++++ RECORDS PROVIDED ++++

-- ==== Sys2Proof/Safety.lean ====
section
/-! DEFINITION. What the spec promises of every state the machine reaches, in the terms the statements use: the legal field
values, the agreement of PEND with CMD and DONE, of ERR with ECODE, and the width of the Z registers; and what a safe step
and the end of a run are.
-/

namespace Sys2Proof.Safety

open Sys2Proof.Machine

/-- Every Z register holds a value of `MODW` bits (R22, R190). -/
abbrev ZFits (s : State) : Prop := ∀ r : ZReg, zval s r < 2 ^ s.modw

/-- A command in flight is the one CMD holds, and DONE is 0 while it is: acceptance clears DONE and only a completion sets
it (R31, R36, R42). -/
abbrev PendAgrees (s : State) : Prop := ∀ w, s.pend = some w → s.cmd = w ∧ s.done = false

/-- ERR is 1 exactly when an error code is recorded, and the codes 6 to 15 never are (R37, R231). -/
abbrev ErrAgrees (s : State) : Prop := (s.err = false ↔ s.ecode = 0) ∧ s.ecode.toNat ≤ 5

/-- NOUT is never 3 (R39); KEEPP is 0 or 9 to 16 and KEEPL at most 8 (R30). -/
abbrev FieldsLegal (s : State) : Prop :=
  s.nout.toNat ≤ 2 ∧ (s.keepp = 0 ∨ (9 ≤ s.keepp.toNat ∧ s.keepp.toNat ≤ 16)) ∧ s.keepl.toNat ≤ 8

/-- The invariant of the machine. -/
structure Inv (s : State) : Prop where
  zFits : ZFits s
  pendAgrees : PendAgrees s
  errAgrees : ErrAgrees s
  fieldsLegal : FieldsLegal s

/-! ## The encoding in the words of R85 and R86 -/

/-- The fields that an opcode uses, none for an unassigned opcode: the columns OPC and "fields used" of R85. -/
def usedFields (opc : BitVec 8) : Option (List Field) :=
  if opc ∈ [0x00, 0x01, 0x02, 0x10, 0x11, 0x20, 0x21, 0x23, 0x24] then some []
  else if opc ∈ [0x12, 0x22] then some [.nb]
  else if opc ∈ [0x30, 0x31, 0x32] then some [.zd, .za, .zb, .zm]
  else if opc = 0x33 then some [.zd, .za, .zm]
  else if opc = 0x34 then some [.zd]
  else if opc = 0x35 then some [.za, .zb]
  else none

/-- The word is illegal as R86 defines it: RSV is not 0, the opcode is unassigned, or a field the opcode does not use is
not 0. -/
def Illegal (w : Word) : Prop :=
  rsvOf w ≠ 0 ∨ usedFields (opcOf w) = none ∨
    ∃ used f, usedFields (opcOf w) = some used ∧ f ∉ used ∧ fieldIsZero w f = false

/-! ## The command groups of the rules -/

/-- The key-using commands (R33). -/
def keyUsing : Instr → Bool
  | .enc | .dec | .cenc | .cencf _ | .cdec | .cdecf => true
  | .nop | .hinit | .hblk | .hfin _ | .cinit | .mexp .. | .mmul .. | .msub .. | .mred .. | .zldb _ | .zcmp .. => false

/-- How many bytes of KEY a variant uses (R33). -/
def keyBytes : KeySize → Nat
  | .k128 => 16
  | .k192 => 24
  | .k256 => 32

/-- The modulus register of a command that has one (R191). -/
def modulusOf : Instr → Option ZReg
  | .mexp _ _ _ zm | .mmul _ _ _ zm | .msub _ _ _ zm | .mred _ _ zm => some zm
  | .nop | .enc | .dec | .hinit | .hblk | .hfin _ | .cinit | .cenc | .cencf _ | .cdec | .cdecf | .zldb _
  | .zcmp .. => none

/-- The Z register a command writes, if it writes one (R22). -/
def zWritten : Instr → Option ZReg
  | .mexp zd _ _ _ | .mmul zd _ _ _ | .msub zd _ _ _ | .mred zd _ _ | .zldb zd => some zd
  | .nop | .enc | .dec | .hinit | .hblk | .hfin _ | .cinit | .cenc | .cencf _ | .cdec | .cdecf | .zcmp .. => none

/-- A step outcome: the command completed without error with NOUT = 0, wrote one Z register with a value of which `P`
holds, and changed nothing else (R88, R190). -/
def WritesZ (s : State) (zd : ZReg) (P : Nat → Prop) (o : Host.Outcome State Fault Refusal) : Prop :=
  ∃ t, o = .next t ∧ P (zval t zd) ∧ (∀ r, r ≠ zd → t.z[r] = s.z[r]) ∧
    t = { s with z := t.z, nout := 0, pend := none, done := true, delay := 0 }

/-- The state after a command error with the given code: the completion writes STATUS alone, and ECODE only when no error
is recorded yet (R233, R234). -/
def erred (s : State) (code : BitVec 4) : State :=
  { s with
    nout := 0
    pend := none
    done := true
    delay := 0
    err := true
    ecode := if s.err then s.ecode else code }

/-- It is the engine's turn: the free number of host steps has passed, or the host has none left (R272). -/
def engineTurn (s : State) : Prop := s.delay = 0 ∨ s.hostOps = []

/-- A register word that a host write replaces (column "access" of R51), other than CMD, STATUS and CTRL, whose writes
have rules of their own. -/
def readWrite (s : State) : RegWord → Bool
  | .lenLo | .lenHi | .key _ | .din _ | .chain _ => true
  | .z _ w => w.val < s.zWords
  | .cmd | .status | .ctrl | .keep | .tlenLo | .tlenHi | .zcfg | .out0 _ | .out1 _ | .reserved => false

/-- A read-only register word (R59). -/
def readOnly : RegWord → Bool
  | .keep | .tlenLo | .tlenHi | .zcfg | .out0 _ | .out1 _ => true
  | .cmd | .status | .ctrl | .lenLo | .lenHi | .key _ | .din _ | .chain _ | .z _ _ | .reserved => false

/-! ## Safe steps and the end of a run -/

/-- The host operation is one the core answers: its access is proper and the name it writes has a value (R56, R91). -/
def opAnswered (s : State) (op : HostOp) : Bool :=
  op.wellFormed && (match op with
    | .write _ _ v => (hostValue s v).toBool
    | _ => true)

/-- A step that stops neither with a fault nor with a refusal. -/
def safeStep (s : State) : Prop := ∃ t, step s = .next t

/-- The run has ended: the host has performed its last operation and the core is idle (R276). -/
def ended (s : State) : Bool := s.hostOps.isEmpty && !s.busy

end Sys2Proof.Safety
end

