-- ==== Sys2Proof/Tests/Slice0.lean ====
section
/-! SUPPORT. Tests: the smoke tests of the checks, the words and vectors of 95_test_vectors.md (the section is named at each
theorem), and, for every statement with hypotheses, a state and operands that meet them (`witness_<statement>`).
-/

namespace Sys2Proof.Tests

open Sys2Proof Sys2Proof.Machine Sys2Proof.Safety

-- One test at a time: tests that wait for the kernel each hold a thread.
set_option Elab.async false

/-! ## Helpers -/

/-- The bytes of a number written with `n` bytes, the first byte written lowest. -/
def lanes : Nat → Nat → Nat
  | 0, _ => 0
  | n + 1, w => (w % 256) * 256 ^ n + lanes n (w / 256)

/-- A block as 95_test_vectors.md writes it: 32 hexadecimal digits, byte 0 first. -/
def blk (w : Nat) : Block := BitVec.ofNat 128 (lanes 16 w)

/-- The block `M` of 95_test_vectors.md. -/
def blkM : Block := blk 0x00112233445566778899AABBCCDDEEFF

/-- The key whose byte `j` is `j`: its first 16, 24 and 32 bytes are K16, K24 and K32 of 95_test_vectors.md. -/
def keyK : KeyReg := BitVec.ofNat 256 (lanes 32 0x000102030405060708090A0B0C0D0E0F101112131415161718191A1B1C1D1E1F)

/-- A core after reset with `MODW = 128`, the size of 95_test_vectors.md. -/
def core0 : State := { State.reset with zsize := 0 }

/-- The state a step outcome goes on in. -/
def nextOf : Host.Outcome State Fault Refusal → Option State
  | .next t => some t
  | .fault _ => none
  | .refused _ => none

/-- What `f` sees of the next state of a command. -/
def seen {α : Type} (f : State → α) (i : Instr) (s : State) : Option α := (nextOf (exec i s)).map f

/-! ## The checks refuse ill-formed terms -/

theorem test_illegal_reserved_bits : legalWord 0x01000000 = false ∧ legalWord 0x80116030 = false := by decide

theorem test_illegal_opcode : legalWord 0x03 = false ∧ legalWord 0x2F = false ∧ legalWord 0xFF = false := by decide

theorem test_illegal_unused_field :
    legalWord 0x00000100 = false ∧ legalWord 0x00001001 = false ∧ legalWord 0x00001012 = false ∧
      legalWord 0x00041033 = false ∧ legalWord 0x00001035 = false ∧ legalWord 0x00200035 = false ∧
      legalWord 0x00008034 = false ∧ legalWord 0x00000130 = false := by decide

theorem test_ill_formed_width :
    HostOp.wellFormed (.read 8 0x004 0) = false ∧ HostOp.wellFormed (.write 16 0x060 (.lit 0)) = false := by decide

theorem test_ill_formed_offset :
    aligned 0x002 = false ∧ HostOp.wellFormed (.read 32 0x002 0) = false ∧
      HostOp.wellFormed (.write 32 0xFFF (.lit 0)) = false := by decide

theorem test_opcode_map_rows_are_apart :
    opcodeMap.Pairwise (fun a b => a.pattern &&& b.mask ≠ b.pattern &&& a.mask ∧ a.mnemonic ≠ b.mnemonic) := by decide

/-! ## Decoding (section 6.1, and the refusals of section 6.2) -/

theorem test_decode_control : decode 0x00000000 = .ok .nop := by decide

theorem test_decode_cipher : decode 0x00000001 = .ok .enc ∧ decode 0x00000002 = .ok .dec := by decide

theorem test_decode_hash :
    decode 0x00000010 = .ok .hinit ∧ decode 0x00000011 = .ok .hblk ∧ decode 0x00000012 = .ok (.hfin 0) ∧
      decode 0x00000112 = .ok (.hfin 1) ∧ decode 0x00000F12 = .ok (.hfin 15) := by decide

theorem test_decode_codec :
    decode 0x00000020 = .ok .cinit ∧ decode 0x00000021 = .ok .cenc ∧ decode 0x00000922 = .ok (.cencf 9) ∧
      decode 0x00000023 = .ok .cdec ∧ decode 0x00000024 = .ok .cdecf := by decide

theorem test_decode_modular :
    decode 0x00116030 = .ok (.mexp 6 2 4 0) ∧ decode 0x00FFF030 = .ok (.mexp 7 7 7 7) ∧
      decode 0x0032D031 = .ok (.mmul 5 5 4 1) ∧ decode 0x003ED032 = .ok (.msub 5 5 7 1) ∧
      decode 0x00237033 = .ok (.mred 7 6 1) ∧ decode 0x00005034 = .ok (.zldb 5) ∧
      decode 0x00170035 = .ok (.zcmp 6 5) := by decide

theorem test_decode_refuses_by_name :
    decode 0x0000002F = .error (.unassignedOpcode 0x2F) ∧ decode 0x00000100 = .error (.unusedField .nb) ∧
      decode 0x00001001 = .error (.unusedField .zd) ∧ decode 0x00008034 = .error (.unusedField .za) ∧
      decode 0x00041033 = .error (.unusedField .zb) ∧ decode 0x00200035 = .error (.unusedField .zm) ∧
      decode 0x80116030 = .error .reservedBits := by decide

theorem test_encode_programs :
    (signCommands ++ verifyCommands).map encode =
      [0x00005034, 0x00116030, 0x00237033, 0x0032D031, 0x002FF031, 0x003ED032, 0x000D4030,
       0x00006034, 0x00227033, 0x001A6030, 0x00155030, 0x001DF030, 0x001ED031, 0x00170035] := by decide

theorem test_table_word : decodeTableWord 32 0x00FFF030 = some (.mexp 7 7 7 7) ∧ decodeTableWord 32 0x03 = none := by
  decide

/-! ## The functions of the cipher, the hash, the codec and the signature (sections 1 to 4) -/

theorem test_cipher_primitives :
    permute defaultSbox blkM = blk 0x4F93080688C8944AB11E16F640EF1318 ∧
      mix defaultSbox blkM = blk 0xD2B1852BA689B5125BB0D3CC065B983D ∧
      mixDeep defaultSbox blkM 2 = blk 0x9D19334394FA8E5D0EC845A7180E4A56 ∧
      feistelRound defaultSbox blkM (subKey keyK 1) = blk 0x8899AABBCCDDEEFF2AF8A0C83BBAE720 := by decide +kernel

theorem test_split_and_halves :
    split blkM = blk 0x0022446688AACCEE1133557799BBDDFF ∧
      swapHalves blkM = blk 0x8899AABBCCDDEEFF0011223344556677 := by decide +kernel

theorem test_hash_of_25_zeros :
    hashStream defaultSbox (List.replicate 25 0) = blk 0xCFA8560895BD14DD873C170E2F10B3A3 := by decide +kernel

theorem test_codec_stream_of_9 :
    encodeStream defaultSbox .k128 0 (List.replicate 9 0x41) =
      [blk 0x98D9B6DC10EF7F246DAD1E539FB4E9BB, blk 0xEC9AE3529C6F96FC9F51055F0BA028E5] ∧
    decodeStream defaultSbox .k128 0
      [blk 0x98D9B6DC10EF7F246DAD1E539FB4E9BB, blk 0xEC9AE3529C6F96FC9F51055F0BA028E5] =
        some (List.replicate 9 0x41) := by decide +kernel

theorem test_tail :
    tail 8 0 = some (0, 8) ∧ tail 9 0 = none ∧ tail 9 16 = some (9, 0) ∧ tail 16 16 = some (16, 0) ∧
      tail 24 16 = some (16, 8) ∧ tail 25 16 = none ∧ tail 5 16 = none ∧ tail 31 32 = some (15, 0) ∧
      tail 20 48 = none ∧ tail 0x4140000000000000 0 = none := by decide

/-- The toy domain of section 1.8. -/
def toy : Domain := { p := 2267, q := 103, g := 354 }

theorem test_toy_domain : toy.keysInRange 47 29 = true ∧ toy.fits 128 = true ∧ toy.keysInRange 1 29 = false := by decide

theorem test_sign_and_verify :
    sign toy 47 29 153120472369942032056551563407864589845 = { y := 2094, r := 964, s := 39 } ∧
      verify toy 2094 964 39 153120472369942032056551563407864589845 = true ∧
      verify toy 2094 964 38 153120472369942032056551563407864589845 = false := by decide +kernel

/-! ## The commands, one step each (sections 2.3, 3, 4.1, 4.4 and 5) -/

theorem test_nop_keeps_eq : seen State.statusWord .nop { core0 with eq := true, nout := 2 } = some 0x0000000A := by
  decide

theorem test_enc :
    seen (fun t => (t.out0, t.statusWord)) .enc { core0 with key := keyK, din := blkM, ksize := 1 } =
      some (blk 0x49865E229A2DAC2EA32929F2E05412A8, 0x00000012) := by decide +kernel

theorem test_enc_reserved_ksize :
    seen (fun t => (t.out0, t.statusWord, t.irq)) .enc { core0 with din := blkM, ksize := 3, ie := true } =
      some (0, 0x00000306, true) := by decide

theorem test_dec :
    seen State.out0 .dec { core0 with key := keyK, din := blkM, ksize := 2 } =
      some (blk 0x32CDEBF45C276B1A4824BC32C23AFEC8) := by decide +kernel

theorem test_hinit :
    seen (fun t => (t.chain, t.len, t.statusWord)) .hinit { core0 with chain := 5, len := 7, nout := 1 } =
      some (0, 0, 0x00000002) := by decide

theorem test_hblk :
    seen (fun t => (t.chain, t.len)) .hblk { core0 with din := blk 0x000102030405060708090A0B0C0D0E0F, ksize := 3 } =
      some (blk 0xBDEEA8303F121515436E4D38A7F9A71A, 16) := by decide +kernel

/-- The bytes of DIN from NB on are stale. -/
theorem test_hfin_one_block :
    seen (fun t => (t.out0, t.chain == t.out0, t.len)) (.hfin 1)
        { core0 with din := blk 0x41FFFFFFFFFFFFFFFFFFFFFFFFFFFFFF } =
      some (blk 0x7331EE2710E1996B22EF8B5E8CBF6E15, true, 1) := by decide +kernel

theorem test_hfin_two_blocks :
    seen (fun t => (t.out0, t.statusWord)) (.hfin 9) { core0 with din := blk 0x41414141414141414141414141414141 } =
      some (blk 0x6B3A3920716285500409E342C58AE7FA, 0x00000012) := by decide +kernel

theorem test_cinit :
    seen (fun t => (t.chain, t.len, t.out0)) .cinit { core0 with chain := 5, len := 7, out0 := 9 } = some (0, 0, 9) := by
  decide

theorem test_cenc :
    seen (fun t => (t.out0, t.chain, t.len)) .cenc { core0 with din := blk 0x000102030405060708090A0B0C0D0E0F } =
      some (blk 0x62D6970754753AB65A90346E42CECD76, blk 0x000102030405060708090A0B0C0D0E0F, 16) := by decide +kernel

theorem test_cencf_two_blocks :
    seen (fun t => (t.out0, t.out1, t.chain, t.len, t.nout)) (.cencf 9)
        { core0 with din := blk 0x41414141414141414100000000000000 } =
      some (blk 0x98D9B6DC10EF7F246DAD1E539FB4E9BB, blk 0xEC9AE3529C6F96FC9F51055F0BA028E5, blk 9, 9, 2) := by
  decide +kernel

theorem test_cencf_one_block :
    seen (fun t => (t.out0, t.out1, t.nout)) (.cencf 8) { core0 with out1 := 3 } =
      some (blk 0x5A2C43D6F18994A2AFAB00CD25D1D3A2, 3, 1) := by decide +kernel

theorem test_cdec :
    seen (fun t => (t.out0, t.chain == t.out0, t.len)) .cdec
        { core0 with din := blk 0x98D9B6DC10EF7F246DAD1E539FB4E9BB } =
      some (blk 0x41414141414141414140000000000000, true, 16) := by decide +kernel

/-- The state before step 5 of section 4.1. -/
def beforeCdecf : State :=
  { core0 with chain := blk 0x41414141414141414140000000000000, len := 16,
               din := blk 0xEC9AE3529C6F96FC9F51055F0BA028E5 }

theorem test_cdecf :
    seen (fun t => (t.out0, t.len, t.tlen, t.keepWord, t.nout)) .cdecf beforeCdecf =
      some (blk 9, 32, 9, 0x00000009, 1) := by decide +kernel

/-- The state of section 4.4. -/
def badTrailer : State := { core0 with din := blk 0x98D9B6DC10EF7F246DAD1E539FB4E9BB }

++++

WHAT IS REQUIRED: Please make an exact copy of the lines above from the line with "(signCommands ++ verifyCommands).map" through the line with "theorem test_table_word : decodeTableWord", both ends included.

SOLUTION FOR THIS EXERCISE:
    (signCommands ++ verifyCommands).map encode =
      [0x00005034, 0x00116030, 0x00237033, 0x0032D031, 0x002FF031, 0x003ED032, 0x000D4030,
       0x00006034, 0x00227033, 0x001A6030, 0x00155030, 0x001DF030, 0x001ED031, 0x00170035] := by decide

theorem test_table_word : decodeTableWord 32 0x00FFF030 = some (.mexp 7 7 7 7) ∧ decodeTableWord 32 0x03 = none := by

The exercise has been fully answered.